[Your goal] Below are lines of data; restate word for word those running from the line containing "if s.clockRuns pll then" to the line containing "if t > limit", inclusive, and no others.

*** Begin section ***

-- ==== Sys2Proof/Machine/PowerEvents.lean ====
section
/-! DEFINITION. Clocks, temperature and host-less operation (R615, R619 to R622, R625, R632, R633), and the requests of
PM_REQ (R608). -/

namespace Sys2Proof.Machine
open Sys2Proof

/-! ## Clock monitors (R619 to R622) -/

/-- The bit of PM_PLL; the AO oscillator has none. -/
def pllBit : Pll → Option Nat
  | .ao => none
  | .reeve => some 0
  | .mesh => some 1
  | .array => some 2
  | .porter => some 3
  | .pcie => some 5
  | .eth p => some (6 + p.val)
  | .dphy p => some (10 + p.val)
  | .time => some 12
  | .xspi => some 13
/-- The monitor source of a clock (R619). -/
def pllSource : Pll → Nat
  | .ao => 68
  | .reeve => 70
  | .mesh => 69
  | .array => 69
  | .porter => 71
  | _ => 72
/-- Some quad is ON or CLOCK_GATED. -/
def State.quadLive (s : State) : Bool := (List.range 48).any (fun q => s.dom q != .off)
/-- The clock runs (R619): its owner requires it. -/
def State.clockRuns (s : State) : Pll → Bool
  | .ao => true
  | .reeve => s.dom 0x40 == .on
  | .mesh => s.dom 0x5B == .on
  | .array => s.quadLive
  | .porter => s.dev.porterUp
  | .pcie => s.dom 0x46 == .on
  | .eth p => s.dom (0x47 + p.val) == .on
  | .dphy p => s.dom (0x4B + p.val) == .on
  | .time => s.dom 0x4F == .on
  | .xspi => s.dom 0x5B == .on
/-- The block that a clock's fault holds in block reset (R622), by a source that names it. -/
def pllBlock : Pll → Option Nat
  | .porter => some 71
  | .pcie => some 198
  | .eth p => some (164 + p.val)
  | .dphy p => some (160 + p.val)
  | _ => none
/-- PLL_MONITOR_FAULT (R620, R622): a clock that runs loses lock or leaves its band; its monitor source is raised and stays
asserted, and a porter or interface block is held in block reset. -/
def execPllMonitorFault (pll : Pll) (s : State) : Host.Outcome State Fault Refusal :=
  s.act (fun s =>
    if s.clockRuns pll then
      let s := match pllBit pll with
        | some b => { s with pm.pllBad := s.pm.pllBad ||| BitVec.ofNat 16 (2 ^ b) }
        | none => s
      let s := match pllBlock pll with | some n => s.blockReset n | none => s
      (s.revt 0x60008 3).raiseLevel (pllSource pll) 0xFFFF
    else s)
/-- ARRAY_RELOCK (R621): an attempt to relock the array and mesh PLLs ends. -/
def execArrayRelock (ok : Bool) (s : State) : Host.Outcome State Fault Refusal :=
  s.act (fun s =>
    if ok ∧ (s.pm.pllBad &&& 6) ≠ 0 then
      (({ s with pm.pllBad := s.pm.pllBad &&& 0xFFF9 }).revt 0x60008 4).lower 69
    else s)
/-- PLL_RELOCK (R622): an attempt to relock the porter PLL or an interface PLL ends. -/
def execPllRelock (pll : Pll) (ok : Bool) (s : State) : Host.Outcome State Fault Refusal :=
  s.act (fun s =>
    match pllBit pll with
    | some b =>
      if ok ∧ (pllSource pll = 71 ∨ pllSource pll = 72) ∧ s.pm.pllBad.toNat.testBit b then
        let s := ({ s with pm.pllBad := s.pm.pllBad &&& ~~~(BitVec.ofNat 16 (2 ^ b)) }).revt 0x60008 4
        if pllSource pll = 71 ∨ (s.pm.pllBad &&& 0x3FE0) = 0 then s.lower (pllSource pll) else s
      else s
    | none => s)

/-! ## Temperature (R625) -/

/-- The hottest of the readings and its sensor, from sensor `i` on. -/
def hottest : Nat → List Int → Option (Int × Nat)
  | _, [] => none
  | i, t :: r => match hottest (i + 1) r with
    | some x => if t < x.1 then some x else some (t, i)
    | none => some (t, i)
/-- A level source with a hysteresis of 3 degrees: raised above `limit`, lowered at 3 degrees below it. -/
def State.hotSource (n : Nat) (limit t : Int) (s : State) : State :=
  if t > limit then s.raiseLevel n 0xFFFF else if t ≤ limit - 3 then s.lower n else s
/-- TEMPERATURE_READ (R625): the eight junction sensors are read, and the hottest reading is compared with the configured
warning and with 110 degrees. -/
def execTemperatureRead (r : List Int) (s : State) : Host.Outcome State Fault Refusal :=
  s.act (fun s =>
    match hottest 0 (r.take 8) with
    | some (t, i) =>
      let v : Int := if t > 255 then 255 else if t < -256 then -256 else t
      let s := s.rfield 0x60054 11 0 (lowBits 9 v + 512 * i)
      (s.hotSource 75 (s.tempWarn : Int) t).hotSource 76 110 t
    | none => s)

/-! ## Host-less operation (R632, R633) -/

/-- The next hyperperiod boundary of the running plan. -/
def Running.nextBound (r : Running) : Nat := r.anchor + (if r.struck then r.hyper + 1 else r.hyper) * r.img.hper
/-- HOSTLESS_ENTRY (R632, R635): the first hyperperiod boundary after the host link's domains were switched off. -/
def execHostlessEntry (s : State) : Host.Outcome State Fault Refusal :=
  s.act (fun s =>
    match s.run with
    | some r =>
      if !s.pm.hostless && !s.hl.powered then
        let s := s.advance r.nextBound
        let s := { s with pm.hostless := true }
        (forAll [0x56, 0x57, 0x58, 0x59] State.releaseDom (s.revt 0x60008 5)).reqReset
      else s
    | none => s)
/-- HOSTLESS_EXIT (R633): the first hyperperiod boundary after PERST_N is released. -/
def execHostlessExit (s : State) : Host.Outcome State Fault Refusal :=
  s.act (fun s =>
    match s.run with
    | some r =>
      if s.pm.hostless && s.hl.powered then ({ s.advance r.nextBound with pm.hostless := false }).revt 0x60008 5 else s
    | none => s)

/-! ## Power requests (R608, R615) -/

/-- A write of PM_REQ taken: a cap above 960 keeps the old one; check-value pairs 2 and 3 go on or off as requested. -/
def State.pmReq (v : W32) (s : State) : State :=
  let o := s.rget 0x6000C
  let s := if bitsOf v 9 0 > 960 then s else s.rfield 0x6000C 9 0 (bitsOf v 9 0)
  let s := s.rfield 0x6000C 11 10 (bitsOf v 11 10)
  let s := if bitAt v 10 = bitAt o 10 then s else s.cvPower 2 (bitAt v 10)
  if bitAt v 11 = bitAt o 11 then s else s.cvPower 3 (bitAt v 11)

end Sys2Proof.Machine
end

*** End section ***

[Exercise solution]
    if s.clockRuns pll then
      let s := match pllBit pll with
        | some b => { s with pm.pllBad := s.pm.pllBad ||| BitVec.ofNat 16 (2 ^ b) }
        | none => s
      let s := match pllBlock pll with | some n => s.blockReset n | none => s
      (s.revt 0x60008 3).raiseLevel (pllSource pll) 0xFFFF
    else s)
/-- ARRAY_RELOCK (R621): an attempt to relock the array and mesh PLLs ends. -/
def execArrayRelock (ok : Bool) (s : State) : Host.Outcome State Fault Refusal :=
  s.act (fun s =>
    if ok ∧ (s.pm.pllBad &&& 6) ≠ 0 then
      (({ s with pm.pllBad := s.pm.pllBad &&& 0xFFF9 }).revt 0x60008 4).lower 69
    else s)
/-- PLL_RELOCK (R622): an attempt to relock the porter PLL or an interface PLL ends. -/
def execPllRelock (pll : Pll) (ok : Bool) (s : State) : Host.Outcome State Fault Refusal :=
  s.act (fun s =>
    match pllBit pll with
    | some b =>
      if ok ∧ (pllSource pll = 71 ∨ pllSource pll = 72) ∧ s.pm.pllBad.toNat.testBit b then
        let s := ({ s with pm.pllBad := s.pm.pllBad &&& ~~~(BitVec.ofNat 16 (2 ^ b)) }).revt 0x60008 4
        if pllSource pll = 71 ∨ (s.pm.pllBad &&& 0x3FE0) = 0 then s.lower (pllSource pll) else s
      else s
    | none => s)

/-! ## Temperature (R625) -/

/-- The hottest of the readings and its sensor, from sensor `i` on. -/
def hottest : Nat → List Int → Option (Int × Nat)
  | _, [] => none
  | i, t :: r => match hottest (i + 1) r with
    | some x => if t < x.1 then some x else some (t, i)
    | none => some (t, i)
/-- A level source with a hysteresis of 3 degrees: raised above `limit`, lowered at 3 degrees below it. -/
def State.hotSource (n : Nat) (limit t : Int) (s : State) : State :=
  if t > limit then s.raiseLevel n 0xFFFF else if t ≤ limit - 3 then s.lower n else s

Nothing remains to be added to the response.